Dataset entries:
━━━━━━━━━━━━━━━━
-- ==== Sys2Proof/Laws/AdvancesSystem.lean ====
section
/-! SUPPORT. One lemma per function: from a state in which the invariant holds it advances (the journal, memory, darning, safety, power, tacks, reset and the secure element). -/

namespace Sys2Proof.Machine

/-! ### Journal -/

theorem State.refreshFill_advances {s₀ s : State} (hs : s₀.Advances s) : s₀.Advances (State.refreshFill s) := by
  unfold State.refreshFill
  repeat' with_reducible first | assumption | apply State.setFld_advances

theorem State.checkpoint_advances {s₀ s : State} (hs : s₀.Advances s) : s₀.Advances s.checkpoint := by
  unfold State.checkpoint State.takeFree
  dsimp only
  with_reducible apply State.Advances.upd
  · exact hs
  · rfl
  · exact Nat.le_succ _

theorem State.jWrite_advances {s₀ s : State} (hs : s₀.Advances s) (kind : Nat) (phase : Nat) (target : Nat) (spare : Nat) (arg : Nat) :
    s₀.Advances (State.jWrite s kind phase target spare arg) := by
  unfold State.jWrite
  repeat' with_reducible first
    | assumption | exact .refl _ | apply State.checkpoint_advances | apply State.refreshFill_advances | split | exact Nat.le_succ _
    | apply State.Advances.upd

theorem State.jAudit_advances {s₀ s : State} (hs : s₀.Advances s) (result : Nat) (target : Nat) (spare : Nat) : s₀.Advances (State.jAudit
    s result target spare) := by
  unfold State.jAudit
  repeat' with_reducible first | assumption | apply State.auditLog_advances

theorem State.jBeginOp_advances {s₀ s : State} (hs : s₀.Advances s) (kind : Nat) (target : Nat) (spare : Nat) (arg : Nat) (ok : Bool) :
    s₀.AdvancesP (State.jBeginOp s kind target spare arg ok) := by
  unfold State.jBeginOp
  repeat' with_reducible first
    | assumption | apply State.AdvancesP.ite | apply State.bump_advances | apply State.jWrite_advances | apply State.jAudit_advances
    | apply State.raise_advances | (intro _) | apply State.AdvancesP.mk'

theorem State.jSubstituted_advances {s₀ s : State} (hs : s₀.Advances s) (kind : Nat) (target : Nat) (spare : Nat) : s₀.Advances
    (State.jSubstituted s kind target spare) := by
  unfold State.jSubstituted
  repeat' with_reducible first
    | assumption | exact .refl _ | apply State.bump_advances | apply State.jWrite_advances | exact Nat.le_refl _
    | apply State.Advances.upd

/-! ### MemStack -/

theorem State.memError_advances {s₀ s : State} (hs : s₀.Advances s) (kind : Nat) (symbols : Nat) (origin : Nat) (addr : Nat) (r : RowId) :
    s₀.Advances (State.memError s kind symbols origin addr r) := by
  unfold State.memError
  repeat' with_reducible first
    | assumption | exact .refl _ | apply State.Advances.ite | apply State.bump_advances | (intro _) | exact Nat.le_refl _
    | apply State.Advances.upd

theorem State.memNote_advances {s₀ s : State} (hs : s₀.Advances s) (kind : Nat) (read : Option (Nat × Nat)) (r : RowId) : s₀.Advances
    (State.memNote s kind read r) := by
  unfold State.memNote
  repeat' with_reducible first
    | assumption | apply State.memError_advances | apply State.takeFree_advances | (refine State.Advances.ofSnd ?_ (by assumption))
    | split

theorem State.requestChannel_advances {s₀ s : State} (hs : s₀.Advances s) (phys : Nat) (origin : Nat) (addr : Nat) (r : RowId) :
    s₀.Advances (State.requestChannel s phys origin addr r) := by
  unfold State.requestChannel
  repeat' with_reducible first
    | assumption | exact .refl _ | apply State.Advances.ite | apply State.raise_advances | apply State.memNote_advances | (intro _)
    | exact Nat.le_refl _ | apply State.Advances.upd

theorem State.rowLasting_advances {s₀ s : State} (hs : s₀.Advances s) (r : RowId) (origin : Nat) (addr : Nat) (jrnl : Bool) : s₀.Advances
    (State.rowLasting s r origin addr jrnl) := by
  unfold State.rowLasting
  repeat' with_reducible first
    | assumption | exact .refl _ | apply State.Advances.ite | apply State.jBeginOp_advances | apply State.memNote_advances
    | apply State.requestChannel_advances | apply State.AdvancesP.fst | (intro _) | exact Nat.le_refl _ | apply State.Advances.upd

theorem State.untrack_advances {s₀ s : State} (hs : s₀.Advances s) (r : RowId) : s₀.Advances (State.untrack s r) := by
  unfold State.untrack
  repeat' with_reducible first | assumption | exact .refl _ | exact Nat.le_refl _ | apply State.Advances.upd

theorem State.trackRow_advances {s₀ s : State} (hs : s₀.Advances s) (r : RowId) (symbols : Nat) : s₀.AdvancesP (State.trackRow s r
    symbols) := by
  unfold State.trackRow
  repeat' with_reducible first
    | assumption | exact .refl _ | apply State.AdvancesP.ite | apply State.bump_advances | apply State.untrack_advances | (intro _)
    | split | apply State.AdvancesP.mk' | exact Nat.le_refl _ | apply State.Advances.upd

theorem State.correctedBeat_advances {s₀ s : State} (hs : s₀.Advances s) (o : Origin) (r : RowId) (a : Nat) (errs : Nat) (jrnl : Bool) :
    s₀.Advances (State.correctedBeat s o r a errs jrnl) := by
  unfold State.correctedBeat
  repeat' with_reducible first
    | assumption | apply State.Advances.ite | apply State.bump_advances | apply State.trackRow_advances | apply State.memError_advances
    | apply State.rowLasting_advances | apply State.reportAs_advances | apply State.AdvancesP.fst | (intro _)

theorem State.badBeat_advances {s₀ s : State} (hs : s₀.Advances s) (o : Origin) (r : RowId) (a : Nat) (jrnl : Bool) : s₀.Advances
    (State.badBeat s o r a jrnl) := by
  unfold State.badBeat
  repeat' with_reducible first
    | assumption | apply State.bump_advances | apply State.answer_advances | apply State.report_advances | apply State.memError_advances
    | apply State.raise_advances | apply State.rowLasting_advances | apply State.reportAs_advances | apply State.untrack_advances

theorem State.freeBeat_advances {s₀ s : State} (hs : s₀.Advances s) (y1 : Nat) : s₀.AdvancesP (State.freeBeat s y1) := by
  induction y1 generalizing s hs with
  | zero =>
    unfold State.freeBeat
    repeat' with_reducible first | assumption | apply State.AdvancesP.mk'
  | succ _ ih =>
    unfold State.freeBeat
    repeat' with_reducible first
      | assumption | apply ih | apply State.takeFree_advances | (refine State.AdvancesP.of ?_ (by assumption))
      | (refine State.Advances.ofSnd ?_ (by assumption)) | split | apply State.AdvancesP.mk'

theorem State.readBeat_advances {s₀ s : State} (hs : s₀.Advances s) (o : Origin) (addr : Nat) (errs : Nat) (jrnl : Bool) : s₀.Advances
    (State.readBeat s o addr errs jrnl) := by
  unfold State.readBeat
  repeat' with_reducible first
    | assumption | apply State.Advances.ite | apply State.answer_advances | apply State.Advances.setPoison
    | apply State.correctedBeat_advances | apply State.Advances.writeBytes | apply State.freeBeat_advances
    | apply State.refuseTo_advances | apply State.badBeat_advances | apply State.takeFree_advances | apply State.rimRefuse_advances
    | apply State.AdvancesP.fst | (intro _)

theorem State.readSpare_advances {s₀ s : State} (hs : s₀.Advances s) (r : RowId) (errs : Nat) (jrnl : Bool) : s₀.Advances (State.readSpare
    s r errs jrnl) := by
  unfold State.readSpare
  repeat' with_reducible first
    | assumption | apply State.Advances.ite | apply State.correctedBeat_advances | apply State.badBeat_advances
    | apply State.takeFree_advances | apply State.rimRefuse_advances | (intro _)

theorem State.scrubBeat_advances {s₀ s : State} (hs : s₀.Advances s) (chan : Nat) (bank : Nat) (row : Nat) (beat : Nat) (errs : Nat) (jrnl
    : Bool) : s₀.Advances (State.scrubBeat s chan bank row beat errs jrnl) := by
  unfold State.scrubBeat
  repeat' with_reducible first
    | assumption | apply State.Advances.ite | apply State.readSpare_advances | apply State.readBeat_advances | (intro _) | split

theorem execBeatRead_advances {s₀ s : State} (hs : s₀.Advances s) (o : Origin) (at_ : BeatAt) (errs : Nat) (jrnl : Bool) : s₀.AdvancesR
    (execBeatRead o at_ errs jrnl s) := by
  unfold execBeatRead
  repeat' with_reducible first
    | assumption | apply State.readBeat_advances | apply State.whenUp_advances | apply State.scrubBeat_advances | (intro _) | split

theorem execRowWindowExpire_advances {s₀ s : State} (hs : s₀.Advances s) (chan : Nat) (bank : Nat) (row : Nat) : s₀.AdvancesR
    (execRowWindowExpire chan bank row s) := by
  unfold execRowWindowExpire
  repeat' with_reducible first
    | assumption | apply State.Advances.ite | apply State.whenUp_advances | apply State.untrack_advances | (intro _)

theorem State.rowReplaced_advances {s₀ s : State} (hs : s₀.Advances s) (r : RowId) (k : Nat) : s₀.Advances (State.rowReplaced s r k) := by
  unfold State.rowReplaced
  repeat' with_reducible first
    | assumption | exact .refl _ | apply State.jSubstituted_advances | apply State.memNote_advances | exact Nat.le_refl _
    | apply State.Advances.upd

theorem execRowReplaceDone_advances {s₀ s : State} (hs : s₀.Advances s) (chan : Nat) (bank : Nat) (row : Nat) : s₀.AdvancesR
    (execRowReplaceDone chan bank row s) := by
  unfold execRowReplaceDone
  repeat' with_reducible first | assumption | apply State.whenUp_advances | apply State.rowReplaced_advances | (intro _) | split

theorem execRefreshTierChange_advances {s₀ s : State} (hs : s₀.Advances s) (g : Nat) (temp : Int) : s₀.AdvancesR (execRefreshTierChange g
    temp s) := by
  unfold execRefreshTierChange
  repeat' with_reducible first
    | assumption | apply State.Advances.ite | apply State.setFld_advances | apply State.whenUp_advances | (intro _)

theorem State.nextScrub_advances {s₀ s : State} (hs : s₀.Advances s) : s₀.Advances (State.nextScrub s) := by
  unfold State.nextScrub
  repeat' with_reducible first | assumption | exact .refl _ | exact Nat.le_refl _ | apply State.Advances.upd

theorem execScrubPeriodEnd_advances {s₀ s : State} (hs : s₀.Advances s) (finished : Bool) : s₀.AdvancesR (execScrubPeriodEnd finished s)
    := by
  unfold execScrubPeriodEnd
  repeat' with_reducible first
    | assumption | exact .refl _ | apply State.Advances.ite | apply State.bump_advances | apply State.nextScrub_advances
    | apply State.whenUp_advances | (intro _) | exact Nat.le_refl _ | apply State.Advances.upd

theorem State.popMemErr_advances {s₀ s : State} (hs : s₀.Advances s) : s₀.Advances (State.popMemErr s) := by
  unfold State.popMemErr
  repeat' with_reducible first
    | assumption | exact .refl _ | apply State.Advances.setReg | split | exact Nat.le_refl _ | apply State.Advances.upd

theorem execMemErrPop_advances {s₀ s : State} (hs : s₀.Advances s) (o : Origin) : s₀.AdvancesR (execMemErrPop o s) := by
  unfold execMemErrPop
  repeat' with_reducible first
    | assumption | apply State.Advances.ite | apply State.answer_advances | apply State.whenUp_advances | apply State.refuseTo_advances
    | apply State.popMemErr_advances | (intro _)

/-! ### Darn -/

theorem State.pullJob_advances {s₀ s : State} (hs : s₀.Advances s) (j : Job) : s₀.Advances (State.pullJob s j) := by
  unfold State.pullJob
  try dsimp -iota only
  repeat' first

    | with_reducible (first | assumption | apply State.Advances.ite | apply State.haltJob_advances | apply State.requeue_advances | apply State.unplace_advances | (intro _))
    | split

theorem State.clearTest_advances {s₀ s : State} (hs : s₀.Advances s) (n : Nat) : s₀.Advances (State.clearTest s n) := by
  unfold State.clearTest
  repeat' with_reducible first
    | assumption | exact .refl _ | apply State.modCore_advances | apply State.stopTest_advances | split | exact Nat.le_refl _
    | apply State.Advances.upd

theorem State.evacuate_advances {s₀ s : State} (hs : s₀.Advances s) (n : Nat) : s₀.Advances (State.evacuate s n) := by
  unfold State.evacuate
  repeat' with_reducible first
    | assumption | apply State.pullJob_advances | apply State.modCore_advances | apply State.clearTest_advances
    | apply State.checkReservations_advances | split

theorem State.coreOut_advances {s₀ s : State} (hs : s₀.Advances s) (n : Nat) : s₀.Advances (State.coreOut s n) := by
  unfold State.coreOut
  repeat' with_reducible first
    | assumption | apply State.Advances.ite | apply State.setBit_advances | apply State.raise_advances | apply State.setMode_advances
    | (intro _)

theorem State.beginCore_advances {s₀ s : State} (hs : s₀.Advances s) (n : Nat) (jrnl : Bool) : s₀.AdvancesP (State.beginCore s n jrnl)
    := by
  unfold State.beginCore
  repeat' with_reducible first
    | assumption | exact .refl _ | apply State.AdvancesP.ite | apply State.jBeginOp_advances | apply State.ask_advances
    | apply State.coreOut_advances | apply State.AdvancesP.fst | (intro _) | apply State.AdvancesP.mk' | exact Nat.le_refl _
    | apply State.Advances.upd

theorem State.darnCore_advances {s₀ s : State} (hs : s₀.Advances s) (n : Nat) (jrnl : Bool) : s₀.Advances (State.darnCore s n jrnl) := by
  unfold State.darnCore
  repeat' with_reducible first
    | assumption | apply State.Advances.ite | apply State.beginCore_advances | apply State.coreOut_advances
    | apply State.evacuate_advances | apply State.AdvancesP.fst | (intro _)

theorem State.coreSwap_advances {s₀ s : State} (hs : s₀.Advances s) (n : Nat) (k : Nat) : s₀.Advances (State.coreSwap s n k) := by
  unfold State.coreSwap
  repeat' with_reducible first
    | assumption | apply State.Advances.setReg | apply State.setBit_advances | apply State.setFld_advances
    | apply State.jSubstituted_advances | apply State.setCore_advances | apply State.domainDown_advances | apply State.setMode_advances

theorem State.coreDarned_advances {s₀ s : State} (hs : s₀.Advances s) (n : Nat) (k : Nat) (pass : Bool) : s₀.Advances (State.coreDarned s
    n k pass) := by
  unfold State.coreDarned
  repeat' with_reducible first
    | assumption | exact .refl _ | apply State.Advances.ite | apply State.coreSwap_advances | apply State.setBit_advances
    | apply State.coreOut_advances | apply State.alwDrop_advances | (intro _) | exact Nat.le_refl _ | apply State.Advances.upd

theorem execCoreDarnDone_advances {s₀ s : State} (hs : s₀.Advances s) (core : Nat) (pass : Bool) : s₀.AdvancesR (execCoreDarnDone core
    pass s) := by
  unfold execCoreDarnDone
  repeat' with_reducible first
    | assumption | apply State.Advances.ite | apply State.coreDarned_advances | apply State.conclude_advances
    | apply State.whenUp_advances | (intro _) | split

theorem State.unwaitChan_advances {s₀ s : State} (hs : s₀.Advances s) (phys : Nat) : s₀.Advances (State.unwaitChan s phys) := by
  unfold State.unwaitChan
  repeat' with_reducible first | assumption | exact .refl _ | exact Nat.le_refl _ | apply State.Advances.upd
━━━━━━━━━━━━━━━━
• ABOUT THIS TASK
Scan the records above for the word "execScrubPeriodEnd". Show each line in which it appears.

• SOLUTION TO THE PROBLEM
theorem execScrubPeriodEnd_advances {s₀ s : State} (hs : s₀.Advances s) (finished : Bool) : s₀.AdvancesR (execScrubPeriodEnd finished s)
  unfold execScrubPeriodEnd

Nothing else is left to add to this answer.